Carbon market, green certificate market and electricity market are closely linked.
After explaining the interaction mechanism, Nan S. et al. (2023) proposed a linkage mechanism between the three markets in terms of market scope, price system, product system and governance system, which provides a reference idea for market construction [31]. At the same time, Nan S. et al. (2023) use “carbon emission reduction benefit” as the unified equivalent to realize mutual recognition of products under different market systems [32]. In addition to the above perspective of bridging market development and unified trading, some scholars have also discussed market bridging from the perspective of offsetting ratios, policy linkages and the characteristics of warrants [33,34,35]. In addition to the variety of research perspectives in the relevant studies, the research methodology also varies. Relevant scholars have explored the impact of the combination of green certificates and carbon emissions trading market on the sustainable development of electricity structure and market with equilibrium theory, scenario design theory combined with system dynamics [36]. Some scholars also used block-chain technology to establish a green certificates and carbon joint trading market model, which realizes the global allocation of green certificate and carbon resources through smart contracts, and to a certain extent realizes the convergence between the green certificate and carbon market [37].
To summarize, the emergence of green certificates and CCER has had a significant impact on carbon reduction actions, the carbon market, green certificate market, and electricity market are closely interconnected, the combination of carbon market and green certificate market plays an important role in promoting carbon reduction.
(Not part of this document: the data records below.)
/-- The instance that a TGT word names in the earliest unretired launch of its context with a gang. -/
def Mach.targetInst (m : Mach) (tgt gang : Nat) : Option Target :=
  match m.launches.find? fun l => l.st.live && l.names (tgtCtx tgt) && l.lr.gang == gang with
  | none => none
  | some l =>
    match l.teams.find? fun t => t.run == 0 && (teamMembers l.lr.instn l.lr.tsize t.num).contains (tgtInst tgt) with
    | none => none
    | some t => if t.st = .done || t.done.contains (tgtInst tgt) then none else some { launch := l, team := t, num := tgtInst tgt }

/-! ## Arrivals (R298, R300) -/

/-- One arrival adds 4 to a boost, up to 8 (R300). -/
def Ctx.raise (x : Ctx) (cycle : Nat) : Ctx :=
  { x with boost := Fin.ofNat 9 (min 8 (x.boost.val + 4)), raised := (cycle, if x.raised.1 = cycle then x.raised.2 + 1 else 1) }

/-- An arrival of a gang at a die raises the boost of its contexts there, unless its fairness record is
blocked or it waits for one. -/
def Mach.arrival (m : Mach) (gang : Nat) (d : DieId) : Mach :=
  let rec? := (m.die d).fairness gang
  let waits := (m.die d).fair.any (·.gang == gang) && rec?.isNone
  let blocked := match rec? with | some r => r.blocked | none => waits
  if gang = 0 || blocked then m
  else
    { m with ctxs := m.ctxs.map fun e =>
        let mine := m.launches.any fun l => l.st.live && l.lr.gang == gang && l.onDies.contains d && (l.ctxOn d).val == e.1
        if mine then (e.1, e.2.raise m.cycle) else e }

/-! ## The landing buffer (R309, Table 12.7) -/

/-- The bytes a record takes. -/
def Landing.size (r : Landing) : Nat := 32 + (r.data.length + 31) / 32 * 32

def Ctx.lbCap (x : Ctx) : Nat := (if x.lbsize = 0 then 256 else x.lbsize) * 1024

/-- The bytes of the ring in use: from its oldest record to its tail. The room of a record freed before an older one is
free again when that one is (notes/assumptions/125.md). -/
def Ctx.lbUsed (x : Ctx) : Nat :=
  match x.landing with
  | [] => 0
  | r :: _ =>
    let n := (x.lbTail + x.lbCap - r.off) % x.lbCap
    if n = 0 then x.lbCap else n

/-- The record's bytes. -/
def Landing.bytes (r : Landing) : List Byte :=
  bytesOf 4 r.kind ++ bytesOf 4 r.data.length ++ bytesOf 8 (r.tgt % 2 ^ 48) ++ bytesOf 8 r.addr ++ bytesOf 8 r.arg
    ++ r.data ++ List.replicate (r.size - 32 - r.data.length) 0

/-- Write and read bytes at an offset of the ring, over its end. -/
def Mach.ringStore (m : Mach) (x : Ctx) (off : Nat) (l : List Byte) : Mach :=
  let cut := min l.length (x.lbCap - off)
  let m := m.store (x.lbbase + off) (l.take cut)
  if cut < l.length then m.store x.lbbase (l.drop cut) else m
def Mach.ringLoad (m : Mach) (x : Ctx) (off n : Nat) : List Byte :=
  let cut := min n (x.lbCap - off)
  m.bytes (x.lbbase + off) cut ++ m.bytes x.lbbase (n - cut)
The green certificate and CCER market have certain problems in mechanism design and market development. Through reading literature, it was found that: (1) the current research on the green certificates and carbon market is even more focused on the interaction and joint effect between the markets, although the importance of market articulation and the setting of articulation conditions have been intensely discussed from different perspectives and using different methods and theories, but the research involving the intrinsic bridging between the two markets is still insufficient. (2) from a comprehensive view of Chinese scholars’ research on the two markets, the discussion on the above markets in China focuses on the external role played by the bridging market, basically focusing on the economic and environmental aspects, and ignores the design of the internal mechanism for the construction of the bridging market, the principle of fairness in the operation of the market as well as the differences in the contribution of the participants in the reduction of carbon emissions.
On the basis of the above bridging market research results, from the perspective of market fairness, using contribution degree as the standard to measure fair trade in the market, the internal mechanism for the connecting market is designed. Establish a contribution degree model that can unify the trading standards of green certificates and CCER, and establish a connecting market trading model by introducing the contribution degree, and determine the trading mode with the best comprehensive effect. This paper not only explores the articulation mode of the green certificate and CCER market, but also discusses the current CCER offset ratio and the weighting of the comprehensive factor evaluation index of the CCER verification and issuance project, which provides a reference for improving the CCER market mechanism.
The article will be developed according to the following structure: in Section 2, the research methodology is introduced, the research idea of the article is briefly described, the definition of contribution degree is elaborated and the BM is selected, different trading modes are constructed and the model is built; in Section 3, numerical simulation is conducted based on the built modes, and the obtained results are analyzed; in Section 4, certain key factors are discussed, and the impacts of changes of the key factors on the market trading are analyzed; in Section 5, the summary of the obtained results and the discussion are made to draw conclusions.

2. Methods

2.1. Research Ideas

Based on the above background, the research of this paper will be carried out according to the following process, as shown in Figure 1. Firstly, the definition of contribution degree proposed in this paper will be explained, and the BM that is in line with the principle of fairness and suitable for the two markets and their bridging market will be selected. After that, different trading modes (Basic trading mode (BM), Unilateral contribution trading mode (UCM), Bilateral contribution trading mode (BCM)) are constructed based on the assumed conditions and the stage of the introduction of contribution degree. Then, three models (Rolling matching trading model, Contribution degree model, and Effect test model) are established, and the above three trading modes are realized through different combinations of the models. Setting the model parameters and providing basic data, numerical simulation of the three trading modes is carried out using MATLAB R2019b, and then the results obtained from the simulation are quantitatively analyzed and compared. Further, the key parameters of the optimal trading mode are adjusted, and the effects of the changes in the key parameters on the results are discussed. Finally, the simulation results as well as the discussion are summarized and conclusions are drawn.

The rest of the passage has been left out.